次に、標準的な細胞化学的プロトコルに従って、肺胞マクロファージ、好中球、リンパ球の細胞紡ぎスライドを差し出して染色する。無作為に100の肺胞マクロファージを選び、細菌を貪食した細胞の割合を定量化する。初めての生体内細菌クリアランス試験では、P.aeruginosaのミリリットル当たり約2.5〜5倍の致死量量を麻酔野生型および変異マウスに注入し、毎日6日間各動物の体重を測定する。
2回目の試験では、P.aeruginosaのミリリットル用量当たり7回のコロニー形成単位に致死的な10倍の野生型および変異マウスの新しいセットを注入し、注射後2日以内に死亡を記録し、死亡時または注射後2日後に肺組織全体を採取して、ピーク感染時の肺細菌負担を定量化する。肺を収穫した後、肺サンプルを氷の上の小片に切り、調整された電気ホモジナイザー設定を使用して肺断片を均質化する。
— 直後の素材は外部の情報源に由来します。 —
-- ==== Sys2Proof/Tests/Slice0.lean ====
section
/-!
SUPPORT. Tests of single steps and single words, their expected results from spec/95_test_vectors.md or by hand from the rule
named, and the witnesses: for each statement with hypotheses, a state and operands that meet them together.
-/

namespace Sys2Proof.Tests

open Sys2Proof.Machine

/-! ### Small states -/

/-- A CORE with every buffer valid, a plane two samples wide and one high, and one symbol stream waiting. -/
def live : State :=
  { State.reset with
    vS := true, vL := true, vC := true, vQ := true, vZ := true, vR := true
    pw := 2#16, ph := 1#16, planeY := [(0, 5#8), (1, 7#8)]
    istr := [0x05#8, 0x03#8, 0xFF#8, 0x00#8, 0x09#8] }

/-- `live` with a fault recorded. -/
def faulted : State := { live with fc := some .noSrc, fcmd := encode .lsh }

/-- `live` with an RLD waiting for its first byte. -/
def waiting : State := { live with istr := [], hold := some rldStart }

/-- `s` with one interaction to come. -/
def offered (s : State) (a : HostAct) : State := { s with host := [a] }

/-- The state an instruction leaves; `s` itself where it leaves none. -/
def after (i : Instr) (s : State) : State :=
  match exec i s with
  | .next t => t
  | .fault _ => s
  | .refused _ => s

/-- The state a step leaves; `s` itself where it leaves none. -/
def stepped (s : State) : State :=
  match step s with
  | .next t => t
  | .fault _ => s
  | .refused _ => s

/-- A block with one cell. -/
def lone {w : Nat} (n : Nat) (v : BitVec w) : Block w := tabulate fun k => if k = n then v else 0#w

/-- `dataSymbols` as a check. -/
theorem dataSymbols_iff (syms : List (Byte × Byte)) :
    dataSymbols syms ↔ (syms.all fun x => x.2 != 0x00#8) = true ∧ (expansion syms).length ≤ 64 := by
  simp [dataSymbols]

/-! ### Well-formedness (30_encoding.md R54, R58) -/

theorem test_wf_refuses_plane_three : Instr.wf (.bpx 3#2 0#13 0#13) = false := by decide
theorem test_wf_accepts_last_block : Instr.wf (.bpx 2#2 8191#13 8191#13) = true := by decide

/-! ### Decoding: words of vector V45, and illegal words of R56, R57 and R58 -/

theorem test_decode_nop : decode 0x00000000#32 = .instr .nop := by decide
theorem test_decode_cfgw : decode 0x1000000A#32 = .instr (.cfgw 10#16) := by decide
theorem test_decode_cfgh : decode 0x20000009#32 = .instr (.cfgh 9#16) := by decide
theorem test_decode_bpx : decode 0x34006005#32 = .instr (.bpx 1#2 5#13 3#13) := by decide
theorem test_decode_bpx_column : decode 0x38000001#32 = .instr (.bpx 2#2 1#13 0#13) := by decide
theorem test_decode_lsh : decode 0x40000000#32 = .instr .lsh := by decide
theorem test_decode_fdct : decode 0x50000000#32 = .instr .fdct := by decide
theorem test_decode_qnt : decode 0x60000000#32 = .instr .qnt := by decide
theorem test_decode_zzs : decode 0x70000000#32 = .instr .zzs := by decide
theorem test_decode_rle : decode 0x80000000#32 = .instr .rle := by decide
theorem test_decode_rld : decode 0x90000000#32 = .instr .rld := by decide
theorem test_decode_zzu : decode 0xA0000000#32 = .instr .zzu := by decide
theorem test_decode_dqt : decode 0xB0000000#32 = .instr .dqt := by decide
theorem test_decode_idct : decode 0xC0000000#32 = .instr .idct := by decide
theorem test_decode_uls : decode 0xD0000000#32 = .instr .uls := by decide
theorem test_decode_reserved_opcodes :
    decode 0xE0000000#32 = .illegal .reservedOpcode ∧ decode 0xFFFFFFFF#32 = .illegal .reservedOpcode := by decide
theorem test_decode_reserved_bits :
    decode 0x00000001#32 = .illegal .reservedBits ∧ decode 0x48000000#32 = .illegal .reservedBits
      ∧ decode 0x10010000#32 = .illegal .reservedBits ∧ decode 0x28000000#32 = .illegal .reservedBits := by decide
theorem test_decode_plane_three : decode 0x3C000000#32 = .illegal .reservedPlane := by decide

/-! ### Single instructions -/

/-- R71, the largest width. -/
theorem test_cfgw : (after (.cfgw 0xFFFF#16) live).pw = 0xFFFF#16 ∧ (after (.cfgw 0xFFFF#16) live).ph = 1#16 := by decide
/-- R72, zero is legal. -/
theorem test_cfgh : (after (.cfgh 0#16) live).ph = 0#16 ∧ (after (.cfgh 0#16) live).pw = 2#16 := by decide
/-- R73 by hand: the two samples of the plane, then zero to the right and below. -/
theorem test_bpx_pads : let s := (after (.bpx 0#2 0#13 0#13) live).bufS
    cell s 0 = 5#8 ∧ cell s 1 = 7#8 ∧ cell s 2 = 0#8 ∧ cell s 8 = 0#8 := by decide
/-- R73: a block outside the plane is all zero and valid. -/
theorem test_bpx_outside : let t := after (.bpx 0#2 1#13 0#13) live
    cell t.bufS 0 = 0#8 ∧ t.vS = true ∧ t.fc = none := by decide
/-- V11e and V12. -/
theorem test_lsh : let l := (after .lsh { live with bufS := lone 9 255#8 }).bufL
    (cell l 0).toInt = -128 ∧ (cell l 9).toInt = 127 := by decide
/-- V13: the tie 1/2 at (0, 0) rounds to 1, and the cell (0, 5) is 0. -/
theorem test_fdct_tie : let c := (after .fdct { live with bufL := lone 0 4#8 }).bufC
    cell c 0 = 1#16 ∧ cell c 5 = 0#16 := by decide +kernel
/-- V14: the block varies along the columns, so the coefficient (0, 1) is -182 and (1, 0) is 0. -/
theorem test_fdct_index_pairing :
    let c := (after .fdct { live with bufL := tabulate fun k => BitVec.ofInt 8 (10 * (k % 8 : Nat) - 35) }).bufC
    (cell c 1).toInt = -182 ∧ cell c 8 = 0#16 := by decide +kernel
/-- V11c: the tie -8/16 gives -1. -/
theorem test_qnt_tie : (cell (after .qnt { live with bufC := lone 0 (-8#16) }).bufQ 0).toInt = -1 := by decide
/-- R86 by hand: 2048/16 = 128 wraps to -128. -/
theorem test_qnt_wraps : (cell (after .qnt { live with bufC := lone 0 2048#16 }).bufQ 0).toInt = -128 := by decide
/-- R101: ZZ[2] = 8. -/
theorem test_zzs : cell (after .zzs { live with bufQ := lone 8 77#8 }).bufZ 2 = 77#8 := by decide
/-- R101: ZZ[35] = 56, the first cell of the last row. -/
theorem test_zzu : cell (after .zzu { live with bufZ := lone 35 77#8 }).bufQ 56 = 77#8 := by decide
/-- R114 corner case (d): 64 times -1. -/
theorem test_rle_minus_one : (after .rle { live with bufZ := Vector.replicate 64 0xFF#8 }).ostr
    = [0xFF#8, 0x40#8, 0xFF#8, 0x00#8] := by decide
/-- R114, the second example. -/
theorem test_rle_two_runs : (after .rle { live with bufZ := lone 0 1#8 }).ostr
    = [0x01#8, 0x01#8, 0x00#8, 0x3F#8, 0xFF#8, 0x00#8] := by decide
/-- R115 corner cases (c) and (d): a short stream is padded, the byte after the sentinel stays. -/
theorem test_rld_pads : let t := after .rld live
    cell t.bufZ 2 = 5#8 ∧ cell t.bufZ 3 = 0#8 ∧ t.istr = [0x09#8] ∧ t.vZ = true := by decide
/-- R162: `00 40 00 00` raises F_BADSYM, not F_OVERRUN. -/
theorem test_rld_bad_symbol : let t := after .rld { live with istr := [0x00#8, 0x40#8, 0x00#8, 0x00#8] }
    t.fc = some .badSym ∧ t.vZ = false ∧ t.istr = [] ∧ t.fcmd = 0x90000000#32 := by decide
/-- R87 by hand: -128 * 121 at the linear index 53. -/
theorem test_dqt : (cell (after .dqt { live with bufQ := lone 53 0x80#8 }).bufC 53).toInt = -15488 := by decide
/-- V12: the coefficient 1024 alone gives 128 everywhere. -/
theorem test_idct : (cell (after .idct { live with bufC := lone 0 1024#16 }).bufR 63).toInt = 128 := by decide +kernel
/-- V12: 128 + 128 wraps to 0, and V11e: -128 + 128 = 0. -/
theorem test_uls_wraps : let s := (after .uls { live with bufR := lone 0 128#32 }).bufS
    cell s 0 = 0#8 ∧ cell s 1 = 128#8 := by decide
/-- R152: RLE of a Z that is not valid appends nothing and faults. -/
theorem test_no_source : let t := after .rle { live with vZ := false }
    t.fc = some .noSrc ∧ t.fcmd = 0x80000000#32 ∧ t.ostr = [] := by decide
/-- STATUS of 10_state.md R23 by hand: HALT, FC 2, all six valid bits. -/
theorem test_status : statusWord faulted = 0x00003F22#32 ∧ statusWord waiting = 0x00003F01#32 := by decide
/-- The table ZZ is the sweep of 42_zigzag.md R102. -/
theorem test_zigzag_table : zzTable = zzGenerated := by decide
その後、10倍の連続希釈液でシュードモナス分離寒天プレートにホモゲネートの100マイクロリットルをプレートします。
蛍光顕微鏡検査では、FITCラテックスビーズのマウス初代肺胞マクロサイトーシスが1時間のインキュベーションの後に発生し、TRIM72ノックアウトマクロファージが著しく高い貪食能力を示すことを明らかにした。逆に、マウスマクロファージ細胞において未知の機能を有するタンパク質TRIM72の過剰発現は、補体食作用の5倍以上の減少をもたらす。しかし、アレクサフルオール-488コンジュゲートZymosan-A粒子は、野生のタイプまたはノックアウトマウスから分離された原発性肺胞マクロファージによって同じ量で摂取される。
野生型およびノックアウト動物から採取されたBALFの差動染色は、同様の数のマクロファージを明らかにするが、ノックアウトマウスから収穫されたマクロファージに対する貪食能力が高い。また、TRIM72ノックアウトマウスは、体重の回復が早く、生存を維持し、気管内P.aeruginosa投与後の野生型動物よりも細菌の負担が低いことを示す。この技術を用いて、好中球食細胞症などの肺炎にとって重要な他の貪食過程および細菌クリアランスにおける他の食細胞の相対的寄与を分析することができる。
薬理学的阻害剤、適応性移動、およびトランスジェニック動物と組み合わせて、この技術は、研究者が関心のある食作用細胞に対する特定のタイプの食作用の分子成分を探求するのに役立ちます。